How The Journey is Moving Beyond Single Channels

According to a report by Omnisend, marketing campaigns utilizing three or more channels have a 287% higher conversion rate than campaigns relying on a single channel. For retailers, ensuring that campaigns have multiple cohesive channels working together can have a significant impact on the bottom line. Multiple channels matter, but how they’re delivered matters more.

While retailers are using multiple channels to communicate with and retarget consumers, many of them are working in silos. For example, an email subscriber may click on an email and then abandon the website. In response, they begin seeing ads on their social media platforms. But if the consumer comes back and makes a purchase, often these retargeting ads follow them around the internet, sometimes for days or weeks, while still receiving generic promotional email messages.  

Consumers increasingly expect communications from brands to be both timely and relevant. The example above is not that. 

Retailers need to understand how consumers naturally interact. Take Gen Z, for instance. These digital natives make up more than a quarter of the US population, and being digital natives means SMS is a natural communication channel. Even so, 83% expect to increase or maintain their email usage over the next several years. Both channels hold importance to them.

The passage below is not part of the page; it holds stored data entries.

-- ==== Sys2Proof/Machine/Flags.lean ====
section
/-! DEFINITION. The flags of STATUS (spec/10_state.md R28, spec/60_exceptions.md R251 to R253) and the fields of CTRL (R27). -/

namespace Sys2Proof.Machine

/-- The causes a command can fail for (R251: "F one of ILL, CFGERR, GEOM"). INVBLK is no failure (R253, R255). -/
inductive Failure where
  | ill
  | cfgerr
  | geom
  deriving DecidableEq, Repr

/-! ### STATUS -/

/-- STATUS bit 0, OK: the result of the last command (R28). -/
def statusOk (st : BitVec 5) : Bool := st.getLsbD 0

/-- STATUS bit 1, ILL, sticky (R28). -/
def statusIll (st : BitVec 5) : Bool := st.getLsbD 1

/-- STATUS bit 2, CFGERR, sticky (R28). -/
def statusCfgerr (st : BitVec 5) : Bool := st.getLsbD 2

/-- STATUS bit 3, INVBLK, sticky (R28). -/
def statusInvblk (st : BitVec 5) : Bool := st.getLsbD 3

/-- STATUS bit 4, GEOM, sticky (R28). -/
def statusGeom (st : BitVec 5) : Bool := st.getLsbD 4

/-- The STATUS bit of a failure: its code is its bit number (R253). -/
def failureBit : Failure → BitVec 5
  | .ill => 0b00010
  | .cfgerr => 0b00100
  | .geom => 0b10000

/-- `STATUS.OK <- 1`. -/
def setOk (st : BitVec 5) : BitVec 5 := st ||| 0b00001

/-- `STATUS.F <- 1 ; STATUS.OK <- 0` (R251). -/
def raiseFlag (f : Failure) (st : BitVec 5) : BitVec 5 := (st ||| failureBit f) &&& 0b11110

/-- `STATUS.INVBLK <- 1` (R180, R181). -/
def setInvblk (st : BitVec 5) : BitVec 5 := st ||| 0b01000

/-- `STATUS[4:1] <- STATUS[4:1] & ~W[4:1]` (R115); `mask` is W[4:1]. -/
def clearSticky (mask : BitVec 4) (st : BitVec 5) : BitVec 5 := st &&& ~~~(mask ++ 0#1)

/-! ### CTRL -/

/-- CTRL bit 0, PERC (R27). -/
def ctrlPerc (c : BitVec 16) : Bool := c.getLsbD 0

/-- CTRL bit 1, RESCALE (R27). -/
def ctrlRescale (c : BitVec 16) : Bool := c.getLsbD 1

/-- CTRL bit 2, YMODE (R27). -/
def ctrlYmode (c : BitVec 16) : Bool := c.getLsbD 2

/-- CTRL bits 15:8, ATHR (R27). -/
def ctrlAthr (c : BitVec 16) : Byte := c.extractLsb' 8 8

/-- What a write leaves in CTRL: reserved bits dropped (R27, R111). -/
def ctrlMasked (v : BitVec 16) : BitVec 16 := v &&& 0xFF07

end Sys2Proof.Machine
end

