-- ==== Sys2Proof/Machine/Packer.lean ====
section
/-! DEFINITION. The pixel packer: spec/42_packer.md R130 to R139, commands UNPK and PACK. Packed-pixel bits are numbered by
spec/20_memory.md R54. -/

namespace Sys2Proof.Machine

/-! ### Packed components -/

/-- Bit `k` of the packed pixel at `p` (R54): bit `k mod 8` of `Mem[p + k/8]`. -/
def packedBit (m : Memory) (p : Addr) (k : Nat) : Bool := (Memory.read m (addrPlus p (k / 8))).getLsbD (k % 8)

/-- `pk_get(p, o, s)` (R131): the unsigned integer whose bit j is pixel bit o + j. -/
def pkGet (m : Memory) (p : Addr) (o : Nat) : Nat → Nat
  | 0 => 0
  | s + 1 => pkGet m p o s + (packedBit m p (o + s)).toNat * 2 ^ s

/-- The byte numbers, from the pixel's first byte, that a component of size `s` at offset `o` touches: o/8 to (o+s-1)/8,
ascending (R58). -/
def componentBytes (o s : Nat) : List Nat :=
  if s = 0 then [] else List.range' (o / 8) ((o + s - 1) / 8 - o / 8 + 1)

/-- Byte `k` of the packed pixel with the bits of the component replaced by those of `n` (R136). -/
def mergeByte (old : Byte) (k o s n : Nat) : Byte :=
  BitVec.ofFnLE fun b : Fin 8 =>
    if o ≤ 8 * k + b.val ∧ 8 * k + b.val < o + s then n.testBit (8 * k + b.val - o) else old.getLsbD b.val

/-- One read-modify-write of `pk_put`: byte `k` of the packed pixel at `p` (R136). -/
def putByte (p : Addr) (o s n : Nat) (m : Memory) (k : Nat) : Memory :=
  Memory.write m (addrPlus p k) (mergeByte (Memory.read m (addrPlus p k)) k o s n)

/-- `pk_put(p, o, s, n)` (R136). -/
def pkPut (m : Memory) (p : Addr) (o s n : Nat) : Memory := (componentBytes o s).foldl (putByte p o s n) m

/-- `pk_max` of a size (R31). -/
def pkMax (s : Nat) : Nat := 2 ^ s - 1

/-- `pk_to8(n, s)` (R132). -/
def pkTo8 (resc : Bool) (n s : Nat) : Byte :=
  if resc then toByte (rescale n (pkMax s) 255) else toByte (min n 255)

/-- `pk_from8(v, s)` (R135). -/
def pkFrom8 (resc : Bool) (v : Byte) (s : Nat) : Nat :=
  if resc then rescale v.toNat 255 (pkMax s) else min v.toNat (pkMax s)

/-! ### Slots -/

/-- `PK_SIZE[c]` as a number. -/
def slotSize (s : State) (c : Fin 4) : Nat := s.pkSize[c].toNat

/-- `PK_OFS[c]` as a number. -/
def slotOfs (s : State) (c : Fin 4) : Nat := s.pkOfs[c].toNat

/-- The address of packed pixel `k`: `(PPTR + k * PK_STRIDE) mod 2^32` (R137, R138). -/
def packedAddr (s : State) (k : Nat) : Addr := addrPlus s.pptr (k * s.pkStride.toNat)

/-- Slot `c` of the packed pixel at `p` as an 8-bit component; `dflt` and no memory read when the slot is absent (R134). -/
def unpackSlot (s : State) (p : Addr) (c : Fin 4) (dflt : Byte) : Byte :=
  if slotSize s c = 0 then dflt
  else pkTo8 (ctrlRescale s.ctrl) (pkGet s.mem p (slotOfs s c) (slotSize s c)) (slotSize s c)

/-- The quad UNPK makes of the packed pixel at `p` (R137); with YMODE slot 0 feeds R, G and B (R133). -/
def unpackPixel (s : State) (p : Addr) : Pixel :=
  if ctrlYmode s.ctrl then
    ⟨unpackSlot s p 0 0, unpackSlot s p 0 0, unpackSlot s p 0 0, unpackSlot s p 3 255⟩
  else
    ⟨unpackSlot s p 0 0, unpackSlot s p 1 0, unpackSlot s p 2 0, unpackSlot s p 3 255⟩

/-- The slots PACK looks at, in slot order: with YMODE slots 1 and 2 are ignored (R133, R138). -/
def packSlots (s : State) : List (Fin 4) := if ctrlYmode s.ctrl then [0, 3] else [0, 1, 2, 3]

/-- The 8-bit value PACK stores in slot `c`: with YMODE slot 0 is the luma (R133, R138). -/
def packValue (s : State) (q : Pixel) (c : Fin 4) : Byte :=
  if ctrlYmode s.ctrl = true ∧ c = 0 then luma q else component q c

/-- One slot of one packed pixel written; an absent slot writes nothing (R134, R138). -/
def packSlot (s : State) (p : Addr) (q : Pixel) (m : Memory) (c : Fin 4) : Memory :=
  if slotSize s c = 0 then m
  else pkPut m p (slotOfs s c) (slotSize s c) (pkFrom8 (ctrlRescale s.ctrl) (packValue s q c) (slotSize s c))

/-- One packed pixel written, slots in order (R138, R139). -/
def packPixel (s : State) (p : Addr) (q : Pixel) (m : Memory) : Memory := (packSlots s).foldl (packSlot s p q) m

/-- The pixel registers with `cnt` packed pixels unpacked from `first` on (R137). -/
def unpackPixels (s : State) (first cnt : Nat) : Pixels :=
  Vector.ofFn fun i =>
    if first ≤ i.val ∧ i.val < first + cnt then unpackPixel s (packedAddr s (i.val - first)) else s.pix[i]

/-- Pixel register `first + k`. Legal operands keep it below 16 (R138). -/
def pixelAt (s : State) (n : Nat) : Pixel := s.pix[n % 16]'(Nat.mod_lt _ (by decide))

/-- Memory with `cnt` pixel registers packed from `first` on, pixels in ascending order (R138, R139). -/
def packPixels (s : State) (first cnt : Nat) : Memory :=
  (List.range cnt).foldl (fun m k => packPixel s (packedAddr s k) (pixelAt s (first + k)) m) s.mem

/-- The addresses PACK stores to (R58, R136, R138): the bytes of every present slot of every packed pixel. -/
def packAddrs (s : State) (cnt : Nat) : List Addr :=
  (List.range cnt).flatMap fun k =>
    (packSlots s).flatMap fun c => (componentBytes (slotOfs s c) (slotSize s c)).map fun j => addrPlus (packedAddr s k) j

/-! ### Commands -/

/-- UNPK first, cnt (R137). A range that is not legal makes the word illegal (R74; DEDUCED, log entry 7). -/
def execUnpk (first : Fin 16) (cnt : Fin 32) (s : State) : Result :=
  if pixelRangeLegal first cnt then
    succeed ((s.setPix (unpackPixels s first.val cnt.val)).setPptr (packedAddr s cnt.val))
  else illegalWord s

/-- PACK first, cnt (R138). A range that is not legal makes the word illegal (R74; DEDUCED, log entry 7). -/
def execPack (first : Fin 16) (cnt : Fin 32) (s : State) : Result :=
  if pixelRangeLegal first cnt then
    succeed ((s.setMem (packPixels s first.val cnt.val)).setPptr (packedAddr s cnt.val))
  else illegalWord s

end Sys2Proof.Machine
end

Retailers who have adopted SMS as a marketing channel have reported over a 2,700% ROI, and omnichannel campaigns that involve SMS are 47.7% more likely to end in conversion.

It’s time for retailers to break down these silos and make available additional channels for customers to opt into. Adding channels that appeal to their customers is just the first step. Creating relevant messaging is another. 

The Rise of Multi-Channel, Behavior-Based Messaging 

Consider that customer who is on a website and browsing products only to leave without placing an item in the cart. The consumer has shown some level of interest. Recognizing this, a retailer would traditionally continue sending them standard promotional emails and retarget the customer through search and social media. But this experience has challenges. Paid retargeting can be expensive, the strategy is siloed, and standard promotional emails are not always relevant. 

But this relevance matters. The same Omnisend report showed that that segmented campaigns earned 62% higher order rates than non-segmented ones. The reason—segmented messages are more relevant.

This is where automated behavior-based, multi-channel messaging can deliver a more user-friendly experience and guide the customer along their purchase journey. 

Consider the impact of sending abandonment messages via the channel(s) of the customer’s choosing—after all, no one chooses to see ads on their social feeds. Retailers can easily send automated reminder messages (e.g., email, SMS, push) for the products they were viewing via any, or all, channel(s)—and if the consumer completes their order, the other channels recognize and cease their retargeting efforts. 

Automated behavior-based messaging, such as browse abandonment, delivers segmented, relevant, and timely messaging to customers. Consumers recognize the value in them. That’s why it is not uncommon to see retailers drive over 25% of their email revenue on these messages alone.

This is just one example of automated, behavior-based messaging. Others include cart abandonment, welcome series, post- and lapsed-purchase, and re-engagement messages. I expect to see a continued increase in behavior-based automation adoption and the use of data, such as cart total or purchase history, to make these messages even more relevant than they naturally are.

Paving the Way for the Future

Utilizing behavior-based marketing automation to create relevant messaging and delivering it via the channel(s) of the customers’ choosing is going to be essential for catering to the modern-day online customer journey.

Tomorrow’s successful retailers will be those who cohesively incorporate other channels into their traditional siloed pillars of email, paid search, and paid social to create one unified, spiderwebbed e-commerce journey. After all, if you’re trying to catch flies, it’s good to be the spider who makes the web.